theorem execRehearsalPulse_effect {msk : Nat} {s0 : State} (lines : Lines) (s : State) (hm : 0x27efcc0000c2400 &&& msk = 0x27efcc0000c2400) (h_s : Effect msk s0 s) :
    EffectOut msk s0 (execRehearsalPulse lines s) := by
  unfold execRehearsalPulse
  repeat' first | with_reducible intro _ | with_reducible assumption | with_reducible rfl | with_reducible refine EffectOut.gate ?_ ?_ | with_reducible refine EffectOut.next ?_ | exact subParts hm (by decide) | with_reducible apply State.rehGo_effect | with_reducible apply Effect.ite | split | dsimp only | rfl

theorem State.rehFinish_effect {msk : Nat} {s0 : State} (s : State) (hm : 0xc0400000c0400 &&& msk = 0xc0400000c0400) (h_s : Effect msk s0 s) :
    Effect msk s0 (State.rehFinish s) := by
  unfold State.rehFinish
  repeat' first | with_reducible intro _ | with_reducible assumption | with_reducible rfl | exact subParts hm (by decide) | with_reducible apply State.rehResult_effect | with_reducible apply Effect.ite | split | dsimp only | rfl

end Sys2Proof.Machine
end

WORK ITEM>
From the entries above, pull out each line that includes "exact".

RESULT>
  repeat' first | with_reducible intro _ | with_reducible assumption | with_reducible rfl | with_reducible refine EffectOut.gate ?_ ?_ | with_reducible refine EffectOut.next ?_ | exact subParts hm (by decide) | with_reducible apply State.rehGo_effect | with_reducible apply Effect.ite | split | dsimp only | rfl
  repeat' first | with_reducible intro _ | with_reducible assumption | with_reducible rfl | exact subParts hm (by decide) | with_reducible apply State.rehResult_effect | with_reducible apply Effect.ite | split | dsimp only | rfl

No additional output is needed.